TASK INSTRUCTIONS - The expected output is a copy of every line in the records with the string "pulses".

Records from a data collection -
* * *

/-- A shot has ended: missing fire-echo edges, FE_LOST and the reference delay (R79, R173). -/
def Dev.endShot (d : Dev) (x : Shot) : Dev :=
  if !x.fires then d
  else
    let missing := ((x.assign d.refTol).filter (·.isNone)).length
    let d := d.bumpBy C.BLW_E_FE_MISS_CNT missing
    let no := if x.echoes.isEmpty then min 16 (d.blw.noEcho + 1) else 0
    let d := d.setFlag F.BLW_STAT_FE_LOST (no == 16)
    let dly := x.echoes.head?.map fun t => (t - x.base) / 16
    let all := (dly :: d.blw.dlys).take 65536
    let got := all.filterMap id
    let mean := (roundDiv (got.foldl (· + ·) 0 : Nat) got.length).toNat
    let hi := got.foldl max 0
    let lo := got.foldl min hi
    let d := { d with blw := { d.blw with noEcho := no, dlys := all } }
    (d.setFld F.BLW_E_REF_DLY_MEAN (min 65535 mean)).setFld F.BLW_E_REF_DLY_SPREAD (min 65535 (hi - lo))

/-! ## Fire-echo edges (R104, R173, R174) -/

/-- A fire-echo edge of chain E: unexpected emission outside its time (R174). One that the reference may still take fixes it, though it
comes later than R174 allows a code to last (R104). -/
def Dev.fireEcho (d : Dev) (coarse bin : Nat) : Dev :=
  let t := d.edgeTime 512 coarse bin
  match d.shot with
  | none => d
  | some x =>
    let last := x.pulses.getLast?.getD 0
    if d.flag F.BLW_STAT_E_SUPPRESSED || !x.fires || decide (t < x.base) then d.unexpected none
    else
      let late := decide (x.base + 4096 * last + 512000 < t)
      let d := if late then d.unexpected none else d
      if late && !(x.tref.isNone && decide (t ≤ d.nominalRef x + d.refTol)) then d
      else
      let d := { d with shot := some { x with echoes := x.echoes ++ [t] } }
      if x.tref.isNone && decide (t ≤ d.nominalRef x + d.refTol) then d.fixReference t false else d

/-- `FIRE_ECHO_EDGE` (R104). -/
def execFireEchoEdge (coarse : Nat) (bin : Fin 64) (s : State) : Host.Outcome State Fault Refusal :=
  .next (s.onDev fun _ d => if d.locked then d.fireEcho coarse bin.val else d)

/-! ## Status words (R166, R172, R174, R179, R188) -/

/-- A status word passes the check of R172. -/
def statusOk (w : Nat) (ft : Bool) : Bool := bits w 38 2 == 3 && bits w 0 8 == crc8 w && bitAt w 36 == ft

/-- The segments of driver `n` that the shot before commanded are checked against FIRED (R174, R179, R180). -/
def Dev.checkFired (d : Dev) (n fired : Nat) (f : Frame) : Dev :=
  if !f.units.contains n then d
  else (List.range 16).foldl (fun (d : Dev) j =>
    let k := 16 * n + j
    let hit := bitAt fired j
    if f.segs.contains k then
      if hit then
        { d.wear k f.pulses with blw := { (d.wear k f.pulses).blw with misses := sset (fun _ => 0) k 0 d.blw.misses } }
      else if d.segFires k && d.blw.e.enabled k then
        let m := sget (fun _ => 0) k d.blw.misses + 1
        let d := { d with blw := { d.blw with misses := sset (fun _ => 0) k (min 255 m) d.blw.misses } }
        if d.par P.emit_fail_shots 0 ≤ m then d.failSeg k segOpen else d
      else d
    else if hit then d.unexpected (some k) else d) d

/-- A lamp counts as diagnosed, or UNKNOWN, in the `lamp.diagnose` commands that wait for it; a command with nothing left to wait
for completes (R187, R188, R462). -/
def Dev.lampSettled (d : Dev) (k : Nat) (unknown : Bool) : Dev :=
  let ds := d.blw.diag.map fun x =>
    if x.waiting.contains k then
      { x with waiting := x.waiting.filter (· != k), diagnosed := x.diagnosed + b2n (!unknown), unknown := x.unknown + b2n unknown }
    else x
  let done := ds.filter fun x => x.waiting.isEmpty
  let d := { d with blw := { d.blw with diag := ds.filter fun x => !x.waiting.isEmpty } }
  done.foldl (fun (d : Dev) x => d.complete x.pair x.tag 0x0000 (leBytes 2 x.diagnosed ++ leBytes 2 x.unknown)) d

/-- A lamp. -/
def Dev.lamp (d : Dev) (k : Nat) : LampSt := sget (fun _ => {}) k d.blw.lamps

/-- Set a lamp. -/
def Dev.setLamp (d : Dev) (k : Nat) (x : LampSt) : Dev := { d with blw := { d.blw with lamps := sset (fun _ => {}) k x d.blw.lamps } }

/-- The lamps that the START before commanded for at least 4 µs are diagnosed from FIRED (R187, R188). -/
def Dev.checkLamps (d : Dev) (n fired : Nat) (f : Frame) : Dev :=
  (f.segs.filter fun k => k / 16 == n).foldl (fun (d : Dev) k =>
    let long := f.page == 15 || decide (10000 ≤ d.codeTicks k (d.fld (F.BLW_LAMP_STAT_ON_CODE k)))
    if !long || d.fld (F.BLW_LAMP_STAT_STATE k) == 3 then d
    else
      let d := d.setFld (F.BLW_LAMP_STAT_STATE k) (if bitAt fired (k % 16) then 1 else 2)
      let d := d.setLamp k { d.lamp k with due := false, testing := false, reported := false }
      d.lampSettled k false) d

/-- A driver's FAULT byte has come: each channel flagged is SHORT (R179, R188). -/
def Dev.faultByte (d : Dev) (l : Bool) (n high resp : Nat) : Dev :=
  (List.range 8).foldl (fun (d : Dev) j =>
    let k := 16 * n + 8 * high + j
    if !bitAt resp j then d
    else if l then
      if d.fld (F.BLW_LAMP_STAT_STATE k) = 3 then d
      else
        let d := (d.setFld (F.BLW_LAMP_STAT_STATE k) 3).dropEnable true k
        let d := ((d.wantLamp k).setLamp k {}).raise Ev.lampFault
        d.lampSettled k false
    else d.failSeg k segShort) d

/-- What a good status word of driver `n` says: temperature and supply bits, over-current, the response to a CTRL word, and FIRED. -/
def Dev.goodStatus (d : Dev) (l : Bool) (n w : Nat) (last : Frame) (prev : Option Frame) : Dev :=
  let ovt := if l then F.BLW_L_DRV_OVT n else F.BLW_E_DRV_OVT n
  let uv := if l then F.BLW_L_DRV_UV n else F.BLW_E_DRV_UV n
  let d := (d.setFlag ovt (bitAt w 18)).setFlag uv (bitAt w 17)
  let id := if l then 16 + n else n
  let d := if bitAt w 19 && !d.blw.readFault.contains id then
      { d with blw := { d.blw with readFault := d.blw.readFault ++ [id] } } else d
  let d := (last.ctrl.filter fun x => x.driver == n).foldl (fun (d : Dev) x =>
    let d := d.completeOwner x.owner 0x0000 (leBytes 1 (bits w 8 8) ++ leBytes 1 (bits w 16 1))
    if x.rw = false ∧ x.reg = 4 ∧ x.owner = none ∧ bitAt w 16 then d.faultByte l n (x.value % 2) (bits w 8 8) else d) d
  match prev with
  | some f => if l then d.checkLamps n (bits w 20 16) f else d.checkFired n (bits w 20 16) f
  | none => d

* * *

SOLUTION FOR THIS TASK -
    let last := x.pulses.getLast?.getD 0
        { d.wear k f.pulses with blw := { (d.wear k f.pulses).blw with misses := sset (fun _ => 0) k 0 d.blw.misses } }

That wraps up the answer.